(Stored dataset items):
━━━

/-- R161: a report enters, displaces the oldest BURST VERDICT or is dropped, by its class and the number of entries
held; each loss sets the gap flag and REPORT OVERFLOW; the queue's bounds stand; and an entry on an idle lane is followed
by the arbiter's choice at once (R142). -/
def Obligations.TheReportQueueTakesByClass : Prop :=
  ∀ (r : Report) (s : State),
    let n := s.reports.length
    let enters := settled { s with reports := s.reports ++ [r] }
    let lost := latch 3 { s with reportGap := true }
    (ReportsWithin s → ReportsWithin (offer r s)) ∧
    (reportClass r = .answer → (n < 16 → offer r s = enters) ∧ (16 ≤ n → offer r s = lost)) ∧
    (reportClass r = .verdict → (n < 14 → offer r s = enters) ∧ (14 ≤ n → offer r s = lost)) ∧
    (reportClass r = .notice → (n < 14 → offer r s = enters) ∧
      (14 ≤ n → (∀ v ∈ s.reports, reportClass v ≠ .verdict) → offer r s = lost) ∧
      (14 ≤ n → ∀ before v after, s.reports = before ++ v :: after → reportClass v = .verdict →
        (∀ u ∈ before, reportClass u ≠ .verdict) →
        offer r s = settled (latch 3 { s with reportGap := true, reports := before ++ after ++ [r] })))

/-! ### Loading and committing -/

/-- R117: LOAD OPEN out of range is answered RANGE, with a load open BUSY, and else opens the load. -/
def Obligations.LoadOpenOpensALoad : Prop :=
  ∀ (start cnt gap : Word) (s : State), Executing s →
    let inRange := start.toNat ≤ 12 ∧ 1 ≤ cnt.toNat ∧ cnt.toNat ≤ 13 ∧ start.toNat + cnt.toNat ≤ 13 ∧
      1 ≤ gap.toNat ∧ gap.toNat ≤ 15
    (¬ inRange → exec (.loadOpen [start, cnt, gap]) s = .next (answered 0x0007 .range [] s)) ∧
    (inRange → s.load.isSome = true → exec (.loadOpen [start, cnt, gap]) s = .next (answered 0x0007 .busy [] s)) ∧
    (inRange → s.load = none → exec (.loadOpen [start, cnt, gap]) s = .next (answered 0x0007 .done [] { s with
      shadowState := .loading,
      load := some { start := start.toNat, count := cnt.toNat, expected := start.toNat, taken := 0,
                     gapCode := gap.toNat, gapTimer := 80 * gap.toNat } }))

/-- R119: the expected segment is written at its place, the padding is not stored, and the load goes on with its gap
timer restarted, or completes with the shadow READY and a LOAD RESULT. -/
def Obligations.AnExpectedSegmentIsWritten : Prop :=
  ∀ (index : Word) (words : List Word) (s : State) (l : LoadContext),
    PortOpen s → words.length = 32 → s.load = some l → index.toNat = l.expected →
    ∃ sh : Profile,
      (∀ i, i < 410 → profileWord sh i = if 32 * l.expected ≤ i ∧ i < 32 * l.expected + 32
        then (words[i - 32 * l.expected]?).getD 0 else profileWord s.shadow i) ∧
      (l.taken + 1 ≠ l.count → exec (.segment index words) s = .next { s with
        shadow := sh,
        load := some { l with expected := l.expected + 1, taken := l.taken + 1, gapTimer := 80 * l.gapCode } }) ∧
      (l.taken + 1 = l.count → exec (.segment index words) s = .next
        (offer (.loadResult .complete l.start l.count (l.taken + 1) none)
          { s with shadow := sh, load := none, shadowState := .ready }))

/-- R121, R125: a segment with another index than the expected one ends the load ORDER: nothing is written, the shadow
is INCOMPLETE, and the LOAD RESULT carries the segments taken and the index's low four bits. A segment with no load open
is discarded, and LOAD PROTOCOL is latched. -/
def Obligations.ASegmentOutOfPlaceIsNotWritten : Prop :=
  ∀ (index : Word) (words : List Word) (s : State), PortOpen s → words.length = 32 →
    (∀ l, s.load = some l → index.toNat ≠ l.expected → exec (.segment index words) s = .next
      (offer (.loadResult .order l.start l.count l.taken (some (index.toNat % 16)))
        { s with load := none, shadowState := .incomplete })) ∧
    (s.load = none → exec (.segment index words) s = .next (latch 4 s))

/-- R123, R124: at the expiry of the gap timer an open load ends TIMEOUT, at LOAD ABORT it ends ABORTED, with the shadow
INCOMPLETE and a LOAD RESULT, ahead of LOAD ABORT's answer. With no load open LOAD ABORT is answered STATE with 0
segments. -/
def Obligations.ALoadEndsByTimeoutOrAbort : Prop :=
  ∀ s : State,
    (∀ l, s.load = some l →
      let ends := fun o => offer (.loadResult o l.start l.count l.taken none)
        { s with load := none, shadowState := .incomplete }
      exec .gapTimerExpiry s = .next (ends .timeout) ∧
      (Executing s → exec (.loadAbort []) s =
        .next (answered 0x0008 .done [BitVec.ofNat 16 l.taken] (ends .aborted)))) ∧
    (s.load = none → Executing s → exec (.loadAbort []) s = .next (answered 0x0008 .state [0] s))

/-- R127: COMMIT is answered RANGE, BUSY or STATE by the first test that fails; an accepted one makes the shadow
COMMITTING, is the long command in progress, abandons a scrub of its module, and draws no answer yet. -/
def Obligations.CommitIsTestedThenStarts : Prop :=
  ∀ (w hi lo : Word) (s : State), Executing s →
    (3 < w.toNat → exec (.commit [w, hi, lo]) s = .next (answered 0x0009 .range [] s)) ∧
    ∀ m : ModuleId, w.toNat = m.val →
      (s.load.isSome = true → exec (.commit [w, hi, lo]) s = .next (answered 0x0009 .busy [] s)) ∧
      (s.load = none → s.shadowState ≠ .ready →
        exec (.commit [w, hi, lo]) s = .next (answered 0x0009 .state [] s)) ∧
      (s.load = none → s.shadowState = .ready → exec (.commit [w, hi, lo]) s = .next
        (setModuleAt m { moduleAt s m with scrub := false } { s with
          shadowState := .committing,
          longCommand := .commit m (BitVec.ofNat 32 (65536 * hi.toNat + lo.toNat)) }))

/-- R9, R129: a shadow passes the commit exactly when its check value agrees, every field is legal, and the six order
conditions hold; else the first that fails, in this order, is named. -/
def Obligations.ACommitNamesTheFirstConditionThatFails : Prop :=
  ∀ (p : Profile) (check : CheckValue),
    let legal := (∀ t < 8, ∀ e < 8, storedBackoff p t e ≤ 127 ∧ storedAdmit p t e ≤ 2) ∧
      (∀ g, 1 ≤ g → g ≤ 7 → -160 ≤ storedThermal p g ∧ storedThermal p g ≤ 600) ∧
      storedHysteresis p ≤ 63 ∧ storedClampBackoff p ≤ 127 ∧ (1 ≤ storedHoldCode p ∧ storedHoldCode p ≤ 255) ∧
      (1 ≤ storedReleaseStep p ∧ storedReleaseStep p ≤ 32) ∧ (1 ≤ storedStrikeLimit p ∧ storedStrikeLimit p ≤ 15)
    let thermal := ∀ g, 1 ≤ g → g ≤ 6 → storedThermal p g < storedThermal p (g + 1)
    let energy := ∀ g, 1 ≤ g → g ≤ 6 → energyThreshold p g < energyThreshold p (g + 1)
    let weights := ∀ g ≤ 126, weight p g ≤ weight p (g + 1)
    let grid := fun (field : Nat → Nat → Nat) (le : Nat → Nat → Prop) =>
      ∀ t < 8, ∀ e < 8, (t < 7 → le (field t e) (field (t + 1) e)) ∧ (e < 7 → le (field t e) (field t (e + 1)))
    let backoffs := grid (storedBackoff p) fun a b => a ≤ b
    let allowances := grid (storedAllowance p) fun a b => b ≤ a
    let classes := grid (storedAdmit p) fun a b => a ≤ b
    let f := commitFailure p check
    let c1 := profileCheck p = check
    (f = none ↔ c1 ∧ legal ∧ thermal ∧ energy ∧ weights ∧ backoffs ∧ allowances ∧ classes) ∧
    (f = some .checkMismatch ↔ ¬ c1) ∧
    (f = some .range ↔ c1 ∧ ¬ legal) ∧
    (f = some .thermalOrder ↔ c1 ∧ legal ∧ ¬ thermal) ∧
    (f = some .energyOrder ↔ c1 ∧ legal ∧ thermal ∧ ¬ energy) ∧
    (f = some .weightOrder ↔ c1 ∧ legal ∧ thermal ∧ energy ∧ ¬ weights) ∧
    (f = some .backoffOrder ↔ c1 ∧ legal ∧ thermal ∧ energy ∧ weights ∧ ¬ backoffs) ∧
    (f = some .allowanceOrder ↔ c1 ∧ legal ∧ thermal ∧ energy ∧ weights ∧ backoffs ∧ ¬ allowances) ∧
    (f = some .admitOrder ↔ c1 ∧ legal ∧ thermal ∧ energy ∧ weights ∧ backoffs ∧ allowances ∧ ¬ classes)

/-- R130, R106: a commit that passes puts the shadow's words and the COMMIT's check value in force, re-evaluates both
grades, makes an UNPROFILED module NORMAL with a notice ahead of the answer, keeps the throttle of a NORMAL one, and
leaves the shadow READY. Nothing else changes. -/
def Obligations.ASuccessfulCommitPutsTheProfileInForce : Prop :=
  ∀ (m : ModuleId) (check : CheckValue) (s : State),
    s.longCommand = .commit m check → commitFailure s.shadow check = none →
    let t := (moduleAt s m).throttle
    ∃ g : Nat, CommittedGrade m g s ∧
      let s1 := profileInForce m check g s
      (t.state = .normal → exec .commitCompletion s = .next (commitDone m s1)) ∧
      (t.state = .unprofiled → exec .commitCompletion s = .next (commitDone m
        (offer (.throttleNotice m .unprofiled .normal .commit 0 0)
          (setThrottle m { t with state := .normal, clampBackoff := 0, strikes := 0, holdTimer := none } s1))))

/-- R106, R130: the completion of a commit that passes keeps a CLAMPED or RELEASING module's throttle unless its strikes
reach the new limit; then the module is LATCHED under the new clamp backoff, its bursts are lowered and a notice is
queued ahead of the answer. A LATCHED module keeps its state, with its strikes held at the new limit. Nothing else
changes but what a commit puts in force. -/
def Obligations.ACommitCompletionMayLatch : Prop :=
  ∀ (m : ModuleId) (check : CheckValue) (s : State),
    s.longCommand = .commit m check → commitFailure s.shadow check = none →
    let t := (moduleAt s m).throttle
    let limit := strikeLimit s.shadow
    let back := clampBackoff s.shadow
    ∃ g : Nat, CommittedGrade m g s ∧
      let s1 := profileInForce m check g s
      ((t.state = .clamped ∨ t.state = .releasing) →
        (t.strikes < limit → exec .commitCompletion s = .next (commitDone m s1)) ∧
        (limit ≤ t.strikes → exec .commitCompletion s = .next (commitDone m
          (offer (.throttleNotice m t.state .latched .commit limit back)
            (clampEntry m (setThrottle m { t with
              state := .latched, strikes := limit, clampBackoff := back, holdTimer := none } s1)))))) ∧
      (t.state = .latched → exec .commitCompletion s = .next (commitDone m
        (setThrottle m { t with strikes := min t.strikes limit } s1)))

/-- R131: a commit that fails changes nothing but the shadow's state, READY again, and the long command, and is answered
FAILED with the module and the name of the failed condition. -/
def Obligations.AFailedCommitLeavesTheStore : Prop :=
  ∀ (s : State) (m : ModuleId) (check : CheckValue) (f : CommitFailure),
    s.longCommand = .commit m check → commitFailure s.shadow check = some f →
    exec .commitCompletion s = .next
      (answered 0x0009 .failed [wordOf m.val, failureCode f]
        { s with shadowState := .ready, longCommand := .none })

━━━

(WORK ITEM):
A single figure is required: how many lines above contain the word "else".

(OUTPUT OF THE TASK):
5